A judge said Wednesday that pending the supervising judge’s approval, he will decide if a preliminary injunction he issued last summer against a Sun Valley church that flouted coronavirus health mandates should be dissolved and whether contempt proceedings against the house of worship and its pastor should not go forward.

Los Angeles Superior Court Judge Mitchell L. Beckloff told lawyers for Los Angeles County and Grace Community Church that he will need final approval from Supervising Judge David Cowan to make sure he is complying with local rules by hearing both issues since part of the dueling litigation is being heard by Glendale Superior Court Judge Ralph C. Hofer.

The county lawyers are challenging a motion by attorneys for Grace Community Church, who cite two recent U.S. Supreme Court decisions in their argument to lift the preliminary injunction in its entirety and end the county’s contempt effort.

The preliminary injunction was issued last Sept. 10 by Beckloff as a way of stemming the spread of the coronavirus, based in part on evidence presented by the Los Angeles County Department of Public Health. Los Angeles County sued the church Aug. 14.

The injunction ordered the church to direct congregation members to wear masks and practice physical distancing if the house of worship decided to hold outdoor services.

Beckloff said at the time that the “potential consequences of community spread of COVID-19 and concomitant risk of death to members of the community, associated and unassociated with the church, outweighs the harm that flows from the restriction on indoor worship caused by the (Los Angeles County) health order.”

The county then sought contempt proceedings against the Roscoe Boulevard church and its pastor, John MacArthur, for holding indoor services and for not enforcing masking and social distancing in violation of Beckloff’s September court order. Because the county subsequently allowed indoor church services amid declining COVID-19 infection rates, county lawyers now want the church and pastor found in contempt only on the masking and social distancing issues and for the preliminary injunction to be enforced for 25% indoor capacity.

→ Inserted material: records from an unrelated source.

-- ==== Sys2Proof/Machine/Agents.lean ====
section
/-! DEFINITION. The two agents' steps (60_exceptions.md R202), each running the instruction its agent's state calls for,
the fetch of the head window (41_scanner.md R122), and where a table row's bits are placed so that the next step runs
them. -/

namespace Sys2Proof.Machine

/-- The head window `peek(0) .. peek(4)` (R122). -/
def State.window (s : State) : Except Fault Frame := do
  let b0 ← s.peekByte 0
  let b1 ← s.peekByte 1
  let b2 ← s.peekByte 2
  let b3 ← s.peekByte 3
  let b4 ← s.peekByte 4
  return { b0, b1, b2, b3, b4 }

/-- ACCEPT (R202): with `pst = P_IDLE` and a byte offered, PUSH it and enter the handler; else no byte is accepted. -/
def acceptStep (s : State) : Host.Outcome State Fault Refusal :=
  match s.pst, s.rx with
  | .idle, b :: _ => thenUpdate (exec (.push b) s) fun t => t.handlerEntry b (pushStatus s)
  | _, _ => hold s

/-- PRODUCER (R202): in `P_DIAG`, DIAG_E. -/
def producerStep (s : State) : Host.Outcome State Fault Refusal := exec .diagE s

/-- The `S_IDLE` step (R122): with five bytes queued, the instruction the head window stands for. -/
def scanStep (s : State) : Host.Outcome State Fault Refusal :=
  if Config.frameLen ≤ s.count then orFault s.window fun w => exec (decodeFrame w) s else hold s

/-- The `S_DROP` step (R128): POP, then the count of discards. -/
def discardStep (s : State) : Host.Outcome State Fault Refusal :=
  if s.drop = 0 then .fault .dropUnderflow else thenUpdate (exec .pop s) fun t => t.afterDiscard (popStatus s)

/-- CONSUMER (R120, R202): with `pst = P_IDLE`, the instruction of the consumer's state. Outside `S_IDLE` an operand of
it that its step does not use is taken from the latches or from `period` (log entry 6). -/
def consumerStep (s : State) : Host.Outcome State Fault Refusal :=
  match s.pst with
  | .diag => hold s
  | .idle =>
    match s.cst with
    | .idle => scanStep s
    | .out => if s.outv then exec (.outon s.fh s.fl s.fe) s else exec (.outoff s.fh s.fl s.fe) s
    | .drop => discardStep s
    | .udiag => exec .diagU s
    | .pg => exec (.setperiod s.fh s.fl s.fe) s
    | .tx => exec (.response s.period) s

/-- What the picked turn does (R202, R240). -/
def takeTurn (s : State) : Turn → Host.Outcome State Fault Refusal
  | .accept => acceptStep s
  | .producer => producerStep s
  | .consumer => consumerStep s
  | .reset kept => .next (s.resetBlock kept)

/-- The draw that lets one agent step, transmit ready and nothing offered. -/
def readyInput (t : Turn) : Input := { offer := none, txReady := true, turn := t }

/-- `s` with this draw before the others. -/
def State.withInput (s : State) (i : Input) : State := { s with inputs := i :: s.inputs }

/-- `s` with the five bytes of `f` as the oldest of the queue, and no fewer bytes queued than before. -/
def State.placeWindow (s : State) (f : Frame) : State :=
  let n := s.cfg.capacity
  { s with
    mem := ((((s.mem.write (s.tail % n) f.b0).write ((s.tail + 1) % n) f.b1).write ((s.tail + 2) % n) f.b2).write
      ((s.tail + 3) % n) f.b3).write ((s.tail + 4) % n) f.b4
    tail := s.tail % n
    count := max Config.frameLen s.count
    head := (s.tail + max Config.frameLen s.count) % n }

/-- `s` about to run the instruction of a code (log entry 17): a received frame leads the queue of an idle consumer; a
diagnostic byte is pending in its agent. A request has no bits, and a table word of 40 bits is read as received. -/
def State.placeCode (s : State) : Code → State
  | .received [b0, b1, b2, b3, b4] =>
    ({ s with pst := .idle, cst := .idle }.placeWindow { b0, b1, b2, b3, b4 }).withInput (readyInput .consumer)
  | .transmitted [b] =>
    if b = diagOverrun then ({ s with pst := .diag }).withInput (readyInput .producer)
    else if b = diagUnderrun then ({ s with pst := .idle, cst := .udiag }).withInput (readyInput .consumer)
    else s
  | _ => s

end Sys2Proof.Machine
end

Church lawyers state in their court papers that in the first of two U.S. Supreme Court opinions, a Catholic diocese and a group of Jewish synagogues challenged New York Gov. Andrew Cuomo’s restrictions on churches and won.

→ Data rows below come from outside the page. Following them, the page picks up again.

-- ==== Sys2Proof/Safety.lean ====
section
/-! DEFINITION. What claims are stated in: the invariant of the block's states, which steps are enabled, runs over given
inputs, the spec's reference algorithm (41_scanner.md R139) and a sender's safe stream (70_reset_and_hazards.md R256). -/

namespace Sys2Proof

/-- A draw that does not assert the reset input (R240). -/
def Input.noReset (i : Input) : Bool :=
  match i.turn with
  | .reset _ => false
  | _ => true

end Sys2Proof

namespace Sys2Proof.Machine

/-! ## The invariant -/

/-- What holds at every step boundary of a run: the ranges of R20, the storage's shape (R23, R24) and canonical form, and
what each consumer state rests on (R31, R129, R170). -/
structure State.Inv (s : State) : Prop where
  /-- `N >= 1` (R6). -/
  legal : s.cfg.legal
  memWf : s.mem.wf
  /-- Only `mem[0..N-1]` exists (R24, R50). -/
  memInside : ∀ c ∈ s.mem, c.1 < s.cfg.capacity
  headIn : s.head < s.cfg.capacity
  tailIn : s.tail < s.cfg.capacity
  /-- `0 <= count <= N` (R23). -/
  countLe : s.count ≤ s.cfg.capacity
  /-- `head = (tail + count) mod N` (R24). -/
  headEq : s.head = (s.tail + s.count) % s.cfg.capacity
  dropLe : s.drop ≤ 5
  rsnLe : s.rsn ≤ 5
  /-- A recognised SetOutput frame is whole in the queue (R121, R125). -/
  outQueued : s.cst = .out → 5 ≤ s.count
  /-- What is to be discarded is in the queue (R129). -/
  dropQueued : s.cst = .drop → 1 ≤ s.drop ∧ s.drop ≤ s.count
  udiagQueued : s.cst = .udiag → s.drop ≤ s.count
  /-- What is being sent is the response for the period (R170, R175). -/
  sending : s.cst = .tx → s.rsn ≤ 4 ∧ s.rsp = buildResponse s.period

/-! ## Enabled steps -/

/-- ACCEPT is enabled (R202), with the step's draw taken. -/
abbrev State.acceptEnabled (s : State) : Prop := s.pst = .idle ∧ s.rx ≠ []

/-- PRODUCER is enabled (R202). -/
abbrev State.producerEnabled (s : State) : Prop := s.pst = .diag ∧ s.txReady = true

/-- CONSUMER is enabled (R120, R202). -/
abbrev State.consumerEnabled (s : State) : Prop :=
  s.pst = .idle ∧ (s.cst = .idle → 5 ≤ s.count) ∧ (s.cst = .tx ∨ s.cst = .udiag → s.txReady = true)

/-- The block is quiescent (R216). -/
abbrev State.quiescent (s : State) : Prop := s.pst = .idle ∧ s.cst = .idle ∧ s.count < 5

/-! ## Runs -/

/-- The run over exactly these draws of the environment. -/
def runInputs (s : State) (inputs : List Input) : Host.Outcome State Fault Refusal :=
  Sys2Proof.core.run inputs.length { s with inputs := inputs }

/-- `k` draws that let the consumer step, transmit ready and nothing offered. -/
def consumerTurns (k : Nat) : List Input := List.replicate k (readyInput .consumer)

/-- The bytes a list of draws offers, in arrival order. -/
def offeredBytes (inputs : List Input) : List Byte := inputs.flatMap fun i => i.offer.toList

/-- The instructions in order, with the answers of the RingBuffer's interface; none if one stops. -/
def runAnswers : List Instr → State → Option (List Answer × State)
  | [], s => some ([], s)
  | i :: is, s =>
    match exec i s with
    | .next t => (runAnswers is t).map fun r => (t.answer :: r.1, r.2)
    | _ => none

/-! ## Traces -/

/-- The events that are no arrival: what the block does to its outside (R204, R256). -/
def effects (trace : List Event) : List Event :=
  trace.filter fun
    | .rx _ _ => false
    | _ => true

/-- The bytes a trace's arrivals put into the RingBuffer (R60, R204). -/
def accepted (trace : List Event) : List Byte :=
  trace.filterMap fun
    | .rx b .ok => some b
    | _ => none

/-- No arrival of the trace overran (R141, R256). -/
def noOverrun (trace : List Event) : Bool :=
  trace.all fun
    | .rx _ .overrun => false
    | _ => true

/-- The five `TX` events of `RESPONSE p` (R133, R175). -/
def responseEvents (p : U16) : List Event := (buildResponse p).toList.map .tx

/-- The events of one SetPeriod frame, in order (R181). -/
def periodEvents (p : U16) : List Event := .pg p (dutyA p) (dutyB p) :: responseEvents p

/-! ## The reference algorithm (R139) -/

/-- `scanCycle()` on the queue `q`: its events and the queue it leaves. The first argument bounds the passes; each
removes a byte (R132), so the length of `q` is enough. -/
def scanCycle (c : Config) : Nat → List Byte → List Event × List Byte
  | 0, q => ([], q)
  | n + 1, q =>
    match q with
    | m :: cmd :: h :: l :: e :: _ =>
      if m ≠ Config.marker then scanCycle c n (q.drop 1)
      else if cmd = Config.cmdOutOn ∨ cmd = Config.cmdOutOff then
        let r := scanCycle c n (q.drop (outputDrop c))
        (.out (cmd == Config.cmdOutOn) :: r.1, r.2)
      else if cmd = Config.cmdSetPeriod then (periodEvents (decodePeriod h l e), q.drop 5)
      else scanCycle c n (q.drop 1)
    | _ => ([], q)

/-- `scanCycle` invoked repeatedly until its guard fails (R130, R140). -/
def pollLoop (c : Config) : Nat → List Byte → List Event × List Byte
  | 0, q => ([], q)
  | n + 1, q =>
    if q.length < 5 then ([], q)
    else
      let r := scanCycle c q.length q
      let t := pollLoop c n r.2
      (r.1 ++ t.1, t.2)

/-! ## A sender's safe stream (R256) -/

/-- The frames a safe stream is made of. -/
def safeItem (c : Config) : StreamItem → Bool
  | .setPeriod _ => true
  | .setPeriodStuffed _ => true
  | .outOn => true
  | .outOff => true
  | .frame cmd h l e =>
    (cmd == Config.cmdOutOn || cmd == Config.cmdOutOff)
      && (c.policy == .uniform || (h != Config.marker && l != Config.marker && e != Config.marker))
  | .bytes _ => false
  | .response _ => false

/-- What the spec says a frame of a safe stream does. -/
def itemEffect : StreamItem → List Event
  | .setPeriod p => periodEvents p
  | .setPeriodStuffed p => periodEvents p
  | .outOn => [.out true]
  | .outOff => [.out false]
  | .frame cmd _ _ _ => [.out (cmd == Config.cmdOutOn)]
  | .bytes _ => []
  | .response _ => []

/-- Bytes 1 to 4 of a SetOutput frame under FAITHFUL, which only its marker is removed of (R125, R134); nothing of any
other frame. -/
def itemLeftover (c : Config) (item : StreamItem) : List Byte :=
  match item, c.policy with
  | .outOn, .faithful => item.expand.drop 1
  | .outOff, .faithful => item.expand.drop 1
  | .frame _ _ _ _, .faithful => item.expand.drop 1
  | _, _ => []

/-- What a safe stream leaves queued once all of it is scanned (R256): its last frame's left-behind bytes. -/
def streamLeftover (c : Config) (items : List StreamItem) : List Byte :=
  match items.getLast? with
  | some item => itemLeftover c item
  | none => []

/-! ## Two layouts of one queue (R25, R110) -/

/-- The two states differ at most in where the queue lies in storage and in the capacity. -/
abbrev State.sameQueue (s t : State) : Prop :=
  s.q = t.q ∧
    { s with mem := t.mem, head := t.head, tail := t.tail, cfg := { s.cfg with capacity := t.cfg.capacity } } = t

end Sys2Proof.Machine
end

Then, on Feb. 5, the high court struck down the indoor worship ban while allowing caps on attendance and a ban on singing, according to the Grace Community Church attorneys’ court papers.

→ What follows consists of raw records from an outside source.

-- ==== Sys2Proof/Certificates/Slice0/Obligations.lean ====
section
/-! DEFINITION. The statements for the provers, in the order of OBLIGATIONS.json. A statement about every state holds in
states no run reaches; where it needs `State.Inv`, that the invariant holds at reset and is kept is stated too. -/

section
open Sys2Proof Sys2Proof.Machine

/-! ## Encoding -/

/-- R71, R73, R76, R78, R79, R84: no operand is dropped by the encoding, in any family. -/
def Obligations.DecodeAfterEncode : Prop := ∀ i : Instr, i.wellFormed = true → decode (encode i) = .ok i

/-- R76 read over whole windows: each stands for exactly one instruction, which has its bytes. -/
def Obligations.EveryWindowStandsForOneInstruction : Prop :=
  ∀ f : Frame, (decodeFrame f).wellFormed = true ∧ encode (decodeFrame f) = .received f.toList ∧
    ∀ i : Instr, i.wellFormed = true → encode i = .received f.toList → i = decodeFrame f

/-- R76: the classes, marker tested first; the payload never changes the class. -/
def Obligations.ClassOfAHeadWindow : Prop :=
  (∀ fm fc, fm ≠ 0xFF#8 → classify fm fc = .desync) ∧
  classify 0xFF#8 0x01#8 = .setperiod ∧ classify 0xFF#8 0x02#8 = .outon ∧ classify 0xFF#8 0x03#8 = .outoff ∧
  (∀ fc, fc ≠ 0x01#8 → fc ≠ 0x02#8 → fc ≠ 0x03#8 → classify 0xFF#8 fc = .invalid) ∧
  ∀ fm fc fh fl fe, decodeFrame { b0 := fm, b1 := fc, b2 := fh, b3 := fl, b4 := fe } =
    match classify fm fc with
    | .desync => .desync fm fc fh fl fe
    | .setperiod => .setperiod fh fl fe
    | .outon => .outon fh fl fe
    | .outoff => .outoff fh fl fe
    | .invalid => .invalid fc fh fl fe

/-- A few words written out from R71, R73, R78 and R79 (95_test_vectors.md V-C, V-E); 0x45 and 0x55 are PRESUMED
(log entry 10). -/
def Obligations.SpecWordsDecode : Prop :=
  decode (.received [0xFF#8, 0x01#8, 0x00#8, 0x64#8, 0x00#8]) = .ok (.setperiod 0x00#8 0x64#8 0x00#8) ∧
  decode (.received [0xFF#8, 0x02#8, 0x00#8, 0x00#8, 0x00#8]) = .ok (.outon 0x00#8 0x00#8 0x00#8) ∧
  decode (.received [0xFF#8, 0x03#8, 0x11#8, 0x22#8, 0x33#8]) = .ok (.outoff 0x11#8 0x22#8 0x33#8) ∧
  decode (.received [0xFF#8, 0x04#8, 0x00#8, 0x00#8, 0x00#8]) = .ok (.invalid 0x04#8 0x00#8 0x00#8 0x00#8) ∧
  decode (.received [0x10#8, 0xFF#8, 0x01#8, 0x00#8, 0x64#8]) = .ok (.desync 0x10#8 0xFF#8 0x01#8 0x00#8 0x64#8) ∧
  decode (.transmitted [0xFF#8, 0x02#8, 0xFF#8, 0x64#8, 0x01#8]) = .ok (.response 0xFF64#16) ∧
  decode (.transmitted [0x45#8]) = .ok .diagE ∧ decode (.transmitted [0x55#8]) = .ok .diagU

/-- R78: five transmitted bytes are a response frame or are rejected. -/
def Obligations.TransmittedFramesAreResponses : Prop :=
  ∀ (f : Frame) (i : Instr), decode (.transmitted f.toList) = .ok i → ∃ p, i = .response p ∧ f = buildResponse p

/-! ## FrameDecoder and ResponseEncoder -/

/-- R150, R151 by value: each byte is 255 where its mask bit is set and as received elsewhere, high byte first. -/
def Obligations.DecodedPeriodValue : Prop :=
  ∀ fh fl fe : Byte, (decodePeriod fh fl fe).toNat =
    256 * (if fe.getLsbD 0 = true then 255 else fh.toNat) + (if fe.getLsbD 1 = true then 255 else fl.toNat)

/-- R154. -/
def Obligations.MaskBitsSevenToTwoIgnored : Prop :=
  ∀ fh fl fe : Byte, decodePeriod fh fl fe = decodePeriod fh fl (fe &&& 0x03#8)

/-- R153: a raw 0xFF and any placeholder with its bit set decode alike, and no other byte survives a set bit; R83: both
spellings of SETPERIOD decode to their period. -/
def Obligations.RawAndEscapedMarkersDecodeAlike : Prop :=
  restore 0xFF#8 false = 0xFF#8 ∧ restore 0xFF#8 true = 0xFF#8 ∧ (∀ b, restore b true = 0xFF#8) ∧
  (∀ b, b ≠ 0xFF#8 → restore b true ≠ b) ∧
  (∀ b l e : Byte, decodePeriod b l (e ||| 0x01#8) = decodePeriod 0xFF#8 l (e &&& 0xFE#8)) ∧
  (∀ h b e : Byte, decodePeriod h b (e ||| 0x02#8) = decodePeriod h 0xFF#8 (e &&& 0xFD#8)) ∧
  ∀ p, decodePeriod (upperByte p) (lowerByte p) (esc p) = p ∧
    decodePeriod (stuff (upperByte p)) (stuff (lowerByte p)) (esc p) = p

/-- R173 by value, with the mask never 0xFF and its bits 7 to 2 zero. -/
def Obligations.ResponseFrameBytes : Prop :=
  ∀ p : U16,
    (buildResponse p).toList =
      [0xFF#8, 0x02#8, BitVec.ofNat 8 (p.toNat / 256), BitVec.ofNat 8 (p.toNat % 256),
        BitVec.ofNat 8 ((if p.toNat / 256 = 255 then 1 else 0) + (if p.toNat % 256 = 255 then 2 else 0))] ∧
    (buildResponse p).b4 ≠ 0xFF#8 ∧ ∀ k, 2 ≤ k → (buildResponse p).b4.getLsbD k = false

/-- R157: the response's payload decodes to the period, and the frame itself reads as OUTON, not SETPERIOD (R252). -/
def Obligations.ResponsePayloadRoundTrip : Prop :=
  ∀ p : U16,
    decodePeriod (buildResponse p).b2 (buildResponse p).b3 (buildResponse p).b4 = p ∧
    decodeFrame (buildResponse p) = .outon (buildResponse p).b2 (buildResponse p).b3 (buildResponse p).b4

/-- R171. -/
def Obligations.DutyIsTruncatedDivision : Prop :=
  ∀ p : U16, (dutyA p).toNat = p.toNat / 2 ∧ (dutyB p).toNat = p.toNat / 4 ∧ dutyA p = p >>> 1 ∧ dutyB p = p >>> 2 ∧
    dutyA p ≤ p ∧ dutyB p ≤ p

/-! ## The RingBuffer -/

/-- R100. -/
def Obligations.PushStoresOrOverruns : Prop :=
  ∀ (s : State) (b : Byte),
    (s.count < s.cfg.capacity → s.head < s.cfg.capacity →
      exec (.push b) s = .next { s with
        mem := s.mem.write s.head b, head := (s.head + 1) % s.cfg.capacity, count := s.count + 1,
        answer := .pushed .ok }) ∧
    (s.cfg.capacity ≤ s.count → exec (.push b) s = .next { s with answer := .pushed .overrun })

/-- R101. -/
def Obligations.PopRemovesOldestOrAnswersSentinel : Prop :=
  ∀ s : State,
    (0 < s.count → s.tail < s.cfg.capacity →
      exec .pop s = .next { s with
        tail := (s.tail + 1) % s.cfg.capacity, count := s.count - 1, answer := .popped (s.mem.read s.tail) .ok }) ∧
    (s.count = 0 → s.cfg.underrunDiag = .signal →
      exec .pop s = .next { s with answer := .popped 0x00#8 .underrun }) ∧
    (s.count = 0 → s.cfg.underrunDiag = .silent → exec .pop s = .next { s with answer := .popped 0x00#8 .ok })

/-- R102, R109: every offset answers, the `i`-th oldest byte or the sentinel, and nothing else changes. -/
def Obligations.PeekAnswersQueueOrSentinel : Prop :=
  ∀ (s : State) (i : Nat), 0 < s.cfg.capacity →
    (∀ h : i < s.q.length, exec (.peek i) s = .next { s with answer := .peeked s.q[i] }) ∧
    (s.count ≤ i → exec (.peek i) s = .next { s with answer := .peeked 0x00#8 }) ∧ s.q.length = s.count

/-- R103. -/
def Obligations.CountAnswersLiveElements : Prop :=
  ∀ s : State, exec .count s = .next { s with answer := .counted s.count } ∧ s.q.length = s.count

/-- R100 and R101 in terms of `q` (R25). -/
def Obligations.QueueUnderPushAndPop : Prop :=
  ∀ (s : State) (b : Byte), s.Inv →
    (s.count < s.cfg.capacity → ∃ t, exec (.push b) s = .next t ∧ t.q = s.q ++ [b]) ∧
    (s.count = s.cfg.capacity → ∃ t, exec (.push b) s = .next t ∧ t.q = s.q) ∧
    ∃ t, exec .pop s = .next t ∧ t.q = s.q.drop 1

/-- R104, R105. -/
def Obligations.PushThenPopReturnsOldest : Prop :=
  ∀ (s : State) (b : Byte), s.Inv → s.count < s.cfg.capacity →
    ∃ t u, exec (.push b) s = .next t ∧ t.answer = .pushed .ok ∧ exec .pop t = .next u ∧ u.count = s.count ∧
      (s.q = [] → u.answer = .popped b .ok ∧ u.q = []) ∧
      ∀ e rest, s.q = e :: rest → u.answer = .popped e .ok ∧ u.q = rest ++ [b]

/-- R108: from an empty queue, `k + 1 <= N` pushes all answer OK and as many pops return the bytes in order. -/
def Obligations.PoppedInPushedOrder : Prop :=
  ∀ (s : State) (bs : List Byte), s.Inv → s.count = 0 → bs.length ≤ s.cfg.capacity →
    ∃ t, runAnswers (bs.map .push ++ List.replicate bs.length .pop) s =
        some (List.replicate bs.length (.pushed .ok) ++ bs.map (.popped · .ok), t) ∧ t.count = 0

/-- R58: a push writes no storage byte that is live, and every live byte keeps its value and its offset. -/
def Obligations.PushLeavesLiveBytes : Prop :=
  ∀ (s t : State) (b : Byte), s.Inv → exec (.push b) s = .next t →
    (∀ k, k < s.count → t.q[k]? = s.q[k]?) ∧
    (s.count < s.cfg.capacity → ∀ k, k < s.count → (s.tail + k) % s.cfg.capacity ≠ s.head) ∧
    ∀ k, k < s.count →
      t.mem.read ((s.tail + k) % s.cfg.capacity) = s.mem.read ((s.tail + k) % s.cfg.capacity)

/-- R62: the head window a scan pass reads is the same before and after a push. -/
def Obligations.PushLeavesHeadWindow : Prop :=
  ∀ (s t : State) (b : Byte), s.Inv → 5 ≤ s.count → exec (.push b) s = .next t → t.window = s.window

/-- The frame of PUSH, POP, PEEK and COUNT: the registers each may write, and every storage byte but the one PUSH stores
at `mem[head]`, read back one by one. A push that overruns stores nothing. -/
def Obligations.RingOperationsFrame : Prop :=
  (∀ (s t : State) (b : Byte), exec (.push b) s = .next t →
    { t with mem := s.mem, head := s.head, count := s.count, answer := s.answer } = s ∧
    (∀ a, a ≠ s.head → t.mem.read a = s.mem.read a) ∧
    (s.cfg.capacity ≤ s.count → t.head = s.head ∧ t.count = s.count ∧ ∀ a, t.mem.read a = s.mem.read a)) ∧
  (∀ s t : State, exec .pop s = .next t →
    { t with tail := s.tail, count := s.count, answer := s.answer } = s ∧ ∀ a, t.mem.read a = s.mem.read a) ∧
  (∀ (s t : State) (i : Nat), exec (.peek i) s = .next t →
    { t with answer := s.answer } = s ∧ ∀ a, t.mem.read a = s.mem.read a) ∧
  ∀ s t : State, exec .count s = .next t →
    { t with answer := s.answer } = s ∧ ∀ a, t.mem.read a = s.mem.read a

However, lawyers for the county state in their court papers that this case actually supports their position and refutes that of the church because the high court “expressly refused to enjoin” California’s 25% capacity restriction on indoor worship that was established in February after the complete indoor ban was lifted.

The church has its own suit against the county that is awaiting trial in Glendale Superior Court.